- French: Nez rouge
- Directed by: Érik Canuel
- Written by: Sylvie Desrosiers Sylvie Poulin
- Produced by: Jacques Bonin Claude Veillet
- Starring: Patrick Huard Michèle-Barbara Pelletier
- Cinematography: Bernard Couture
- Edited by: Jean-François Bergeron
- Music by: Michel Corriveau
- Release date: November 28, 2003;
- Running time: 114 minutes
- Country: Canada
- Language: French

= Red Nose (film) =

2003 Canadian romantic comedy film

Red Nose (Nez rouge) is a 2003 Canadian romantic comedy film, directed by Érik Canuel.

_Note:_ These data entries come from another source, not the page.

/-- The restore of the energies, the host's window and the drain of the event queue (R290, R291, R399, R404, R405). The model's choices in it: assumption log
71, 73, 74 and 150. -/
def Obligations.SlateRestoreAndWindow : Prop :=
  (∀ (s : State) (bad : List (BitVec 32)) (framOk : Bool),
    s.bit MTR_SLSTAT.RESTORED = true ∨ s.bit MTR_STAT.NORESTORE = true ∨ s.slateOn = false →
    Next (.energyRestore bad framOk) s fun t => t = s) ∧
  (∀ (s : State) (bad : List (BitVec 32)) (framOk : Bool),
    s.bit MTR_SLSTAT.RESTORED = false →
    s.bit MTR_STAT.NORESTORE = false →
    s.slateOn = true →
    s.restoreFrom bad framOk = none →
    Next (.energyRestore bad framOk) s fun t =>
      t.bit MTR_STAT.NORESTORE = true ∧ s.regsBut t [MTR_STAT.at] ∧ t = { s with regs := t.regs }) ∧
  (∀ (s : State) (bad : List (BitVec 32)) (framOk : Bool) (r : LogRec) (n : Fin 16) (rest : List (Fin 16)),
    s.bit MTR_SLSTAT.RESTORED = false →
    s.bit MTR_STAT.NORESTORE = false →
    s.slateOn = true →
    s.restoreFrom bad framOk = some r →
    s.portsHere = n :: rest →
    Next (.energyRestore bad framOk) s fun t =>
      t.bit MTR_SLSTAT.RESTORED = true ∧ t.mtr.gap = some { last := r.sec, valid := none } ∧
      (t.meter n).etot = ((s.meter n).etot + eOf (wordAt r.payload 2) (wordAt r.payload 3) * 65536) % 2 ^ 64 ∧
      t.get (MTR_PSTAT.BAND n) = fieldOf (wordAt r.payload 3) 18 16 ∧ (t.meter n).prevBand = fieldOf (wordAt r.payload 7) 18 16 ∧ (t.meter n).gapE = 0 ∧
      (∀ m : Fin 16, s.present m = false → t.meter m = s.meter m) ∧
      s.regsKept t (block 11) ∧ t = { s with regs := t.regs, freeCtr := t.freeCtr, mtr := t.mtr, slate := t.slate }) ∧
  (∀ (s : State) (hp : HostPort) (off : BitVec 32),
    s.takes hp MTR_SLRDADDR.at off →
    off.toNat % 64 ≠ 0 →
    Next (.slateWindowRead hp off) s fun t =>
      (∀ k : Fin 16, t.rd (MTR_SLRDDAT.at k.val) = s.regionWord (off.toNat / 64 * 64 + 4 * k.val)) ∧ t.get MTR_SLRDADDR.OFFS = off.toNat / 64 * 64 ∧
      t.bit MTR_SLSTAT.RDRDY = true ∧ s.hostSays t hp stOK 0 0 ∧
      s.passOp.regsKept t (fun a => (List.range 16).any (fun k => a == MTR_SLRDDAT.at k) || a == MTR_SLRDADDR.at || a == MTR_SLSTAT.at) ∧
      t = { s.passOp with regs := t.regs, host := t.host }) ∧
  (∀ (s : State) (k o : Nat),
    s.bat.queue ≠ [] →
    s.slateOn = true →
    s.islandUp islBatten = true →
    s.slate.cur = some (k, o) →
    o + 16 + 16 * 63 ≤ 4096 →
    Next .queueDrain s fun t =>
      t.bat.queue = s.bat.queue.drop 63 ∧
      t.slate.ring.head? = some { sector := k, off := o, seq := s.slate.seq, body := { ty := recEVENT, payload := (s.bat.queue.take 63).flatMap QEntry.words, sec := s.soffit.sec, usec := s.soffit.usec, tv := s.timeValid } } ∧
      t.slate.ring.tail = s.slate.ring ∧
      t.get BAT_QLOST.SKIP = min (s.get BAT_QLOST.SKIP + ((s.bat.queue.take 63).filter (fun x => !x.read)).length) (2 ^ BAT_QLOST.SKIP.w - 1) ∧
      s.regsKept t (fun a => [BAT_QLOST.at, MTR_SLSTAT.at, MTR_SLPTR.at, MTR_SLCOUNT.at].contains a) ∧
      t = { s with regs := t.regs, bat := t.bat, slate := t.slate }) ∧
  (∀ (s : State),
    s.bat.queue = [] →
    Next .queueDrain s fun t => t = s)

/-- Commands of the fuse array: overrides, burns, counters, repair, scrub (R412, R415, R419 to R423, R428). The model's choices in it: assumption log
66 and 67. -/
def Obligations.OtpCommands : Prop :=
  (∀ (s : State) (hp : HostPort) (addr : BitVec 9) (d1 d0 : BitVec 32),
    s.takesAll hp [(OTP_SHADDR.at, BitVec.ofNat 32 addr.toNat), (OTP_SHDATA0.at, d0), (OTP_SHDATA1.at, d1)] →
    ¬ (0x0C8 ≤ addr.toNat ∧ addr.toNat ≤ 0x0CB) →
    Next (.otpOverride hp addr d1 d0) s fun t =>
      t.shadow addr.toNat = d1 ++ d0 ∧ t.otp = { s.otp with overs := (addr.toNat, d1 ++ d0) :: s.otp.overs.filter (fun p => p.1 != addr.toNat) } ∧
      t.get OTP_SHADDR.ADDR = addr.toNat ∧ t.bit OTP_STAT.OVRACT = true ∧ t.bat = (s.fire 0x10A addr.toNat).bat ∧ s.hostSays t hp stOK 0 0 ∧
      let u := s.passOps [(OTP_SHADDR.at, BitVec.ofNat 32 addr.toNat), (OTP_SHDATA0.at, d0), (OTP_SHDATA1.at, d1)]
      u.regsBut t [OTP_SHADDR.at, OTP_STAT.at] ∧ t = { u with regs := t.regs, host := t.host, bat := t.bat, otp := t.otp }) ∧
  (∀ (s : State) (hp : HostPort) (addr : BitVec 9) (d1 d0 : BitVec 32),
    s.takesAll hp [(OTP_SHADDR.at, BitVec.ofNat 32 addr.toNat), (OTP_SHDATA0.at, d0), (OTP_SHDATA1.at, d1)] →
    0x0C8 ≤ addr.toNat ∧ addr.toNat ≤ 0x0CB →
    Next (.otpOverride hp addr d1 d0) s fun t =>
      t.shadow addr.toNat = d1 ++ d0 ∧ t.rd HST_CEIL.at = t.ceilWord ∧ t.bit OTP_STAT.OVRACT = true ∧ t.get OTP_SHADDR.ADDR = addr.toNat ∧
      t.pending = s.pending ∧ t.mtr = s.mtr ∧ t.upd = s.upd ∧ t.slices = s.slices) ∧
  (∀ (s : State) (hp : HostPort) (key : Byte) (addr : BitVec 9),
    s.takes hp OTP_CMD.at (otpWord key 1 addr.toNat) →
    Next (.burn hp key addr) s fun t =>
      t.otp = { s.otp with burn := some { kind := 1, word := addr.toNat, value := s.shadow addr.toNat } } ∧ t.bit OTP_STAT.BUSY = true ∧
      s.hasOver addr.toNat = true ∧ s.bit OTP_STAT.VHVPGM = true ∧ burnable addr.toNat = true ∧
      s.hostSays t hp stOK 0 0 ∧ s.passOp.regsBut t [OTP_STAT.at] ∧ t = { s.passOp with regs := t.regs, host := t.host, otp := t.otp }) ∧
  (∀ (s : State) (hp : HostPort) (key : Byte) (ctr : BitVec 2) (value : BitVec 9),
    s.takes hp OTP_CMD.at (otpWord key 2 (value.toNat + ctr.toNat * 4096)) →
    Next (.ctrset hp key ctr value) s fun t =>
      t.otp = { s.otp with burn := some { kind := 2, word := ctr.toNat, value := BitVec.ofNat 64 value.toNat } } ∧ t.bit OTP_STAT.BUSY = true ∧
      (ctr = 1 ∨ ctr = 2) ∧ s.ctrValue ctr.toNat ≤ value.toNat ∧ value.toNat ≤ 64 ∧ s.bit OTP_STAT.VHVPGM = true ∧
      s.hostSays t hp stOK 0 0 ∧ s.passOp.regsBut t [OTP_STAT.at] ∧ t = { s.passOp with regs := t.regs, host := t.host, otp := t.otp }) ∧
  (∀ (s : State) (hp : HostPort) (key : Byte),
    s.takes hp OTP_CMD.at (otpWord key 3 0) →
    Next (.repair hp key) s fun t =>
      t.otp = { s.otp with burn := some { kind := 3, word := 0, value := 0 } } ∧ t.bit OTP_STAT.BUSY = true ∧ s.bit OTP_STAT.VHVPGM = true ∧
      s.hostSays t hp stOK 0 0 ∧ s.passOp.regsBut t [OTP_STAT.at] ∧ t = { s.passOp with regs := t.regs, host := t.host, otp := t.otp }) ∧
  (∀ (s : State) (hp : HostPort) (key : Byte),
    s.takes hp OTP_CMD.at (otpWord key 4 0) →
    Next (.rescrub hp key) s fun t =>
      t.bit OTP_STAT.SCRUBRUN = true ∧ t.get OTP_SCRUB.SINCE = 0 ∧ s.hostSays t hp stOK 0 0 ∧ s.passOp.regsBut t [OTP_STAT.at, OTP_SCRUB.at] ∧
      t = { s.passOp with regs := t.regs, host := t.host }) ∧
  (∀ (s : State) (hp : HostPort) (key : Byte) (addr : BitVec 9),
    s.takes hp OTP_CMD.at (otpWord key 5 addr.toNat) →
    ¬ (0x0C8 ≤ addr.toNat ∧ addr.toNat ≤ 0x0CB) →
    Next (.dropovr hp key false addr) s fun t =>
      t.otp = { s.otp with overs := s.otp.overs.filter (fun p => p.1 != addr.toNat) } ∧ t.bit OTP_STAT.OVRACT = !t.otp.overs.isEmpty ∧
      t.bat = (s.fire 0x10A addr.toNat).bat ∧ s.hostSays t hp stOK 0 0 ∧ s.passOp.regsBut t [OTP_STAT.at] ∧ t = { s.passOp with regs := t.regs, host := t.host, bat := t.bat, otp := t.otp }) ∧
  (∀ (s : State) (hp : HostPort) (key : Byte) (addr : BitVec 9),
    s.takes hp OTP_CMD.at (otpWord key 5 (addr.toNat + 32768)) →
    Next (.dropovr hp key true addr) s fun t =>
      t.otp = { s.otp with overs := [] } ∧ t.bit OTP_STAT.OVRACT = false ∧ (∀ w : Fin 512, t.shadow w.val = wideGet s.otp.shadow w.val) ∧
      t.mtr = s.mtr ∧ t.upd = s.upd ∧ t.slices = s.slices ∧ t.pending = s.pending)
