-- ==== Sys2Proof/Laws/Auth.lean ====
section
/-!
SUPPORT. What the operations of Machine/Auth.lean may change, one lemma each.
-/

set_option linter.unusedTactic false
set_option linter.unreachableTactic false
set_option linter.tactic.unusedName false

namespace Sys2Proof.Machine

theorem State.loadCeil_keeps (s : State) : s.Keeps pRegs (State.loadCeil s) := by
  unfold State.loadCeil
  repeat' first
    | with_reducible assumption
    | with_reducible apply State.Keeps.refl
    | (extract_lets +onlyGivenNames t; (refine State.Keeps.cut (t := t) ?_ (fun _ => ?_)) <;> [subst t; clear_value t])
    | (extract_lets +onlyGivenNames x; first | clear_value x | subst x)
    | (with_reducible apply State.Keeps.step (State.wr_keeps ..); on_goal 1 => decide)
    | (with_reducible apply State.Keeps.step (State.flag_keeps ..); on_goal 1 => decide)

theorem State.followChain_keeps (s : State) : s.Keeps (pRegs ||| pRidge ||| pBat ||| pPorts) (State.followChain s) := by
  unfold State.followChain
  repeat' first
    | with_reducible assumption
    | with_reducible apply State.Keeps.refl
    | (extract_lets +onlyGivenNames t; (refine State.Keeps.cut (t := t) ?_ (fun _ => ?_)) <;> [subst t; clear_value t])
    | (extract_lets +onlyGivenNames x; first | clear_value x | subst x)
    | (with_reducible apply State.Keeps.ite <;> intro _)
    | (with_reducible apply State.Keeps.step (State.clear_keeps ..); on_goal 1 => decide)
    | (with_reducible apply State.Keeps.step (State.resolveDeficit_keeps ..); on_goal 1 => decide)
    | (with_reducible apply State.Keeps.step (State.raise_keeps ..); on_goal 1 => decide)
    | (with_reducible apply State.Keeps.step (State.put_keeps ..); on_goal 1 => decide)

theorem State.loadGrants_keeps (s : State) : s.Keeps (pRegs ||| pRidge ||| pBat ||| pPorts) (State.loadGrants s) := by
  unfold State.loadGrants
  repeat' first
    | with_reducible assumption
    | with_reducible apply State.Keeps.refl
    | (extract_lets +onlyGivenNames t; (refine State.Keeps.cut (t := t) ?_ (fun _ => ?_)) <;> [subst t; clear_value t])
    | (extract_lets +onlyGivenNames x; first | clear_value x | subst x)
    | split
    | (with_reducible apply State.Keeps.step (State.followChain_keeps ..); on_goal 1 => decide)
    | (with_reducible apply State.Keeps.step (State.wr_keeps ..); on_goal 1 => decide)
    | (with_reducible apply State.Keeps.step (State.flag_keeps ..); on_goal 1 => decide)

end Sys2Proof.Machine
end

Starring Patrick Huard as Félix Legendre, an acerbic literary critic, and Michèle-Barbara Pelletier as Céline Bourgeois, a writer whose most recent work he harshly trashed, the film traces their journey from hate at first sight to falling in love when they are unexpectedly assigned as each other's partners while volunteering for Quebec's annual Opération Nez rouge Christmas driving service.

The film's cast also includes Pierre Lebeau, Jacques Godin, Christian Bégin, Caroline Dhavernas, Sylvain Marcel, Stéphane Breton, Frédéric Desager and Dany Laferrière.

Claudette Casavant received a Prix Jutra nomination for Best Makeup, at the 6th Jutra Awards, for her work on the film.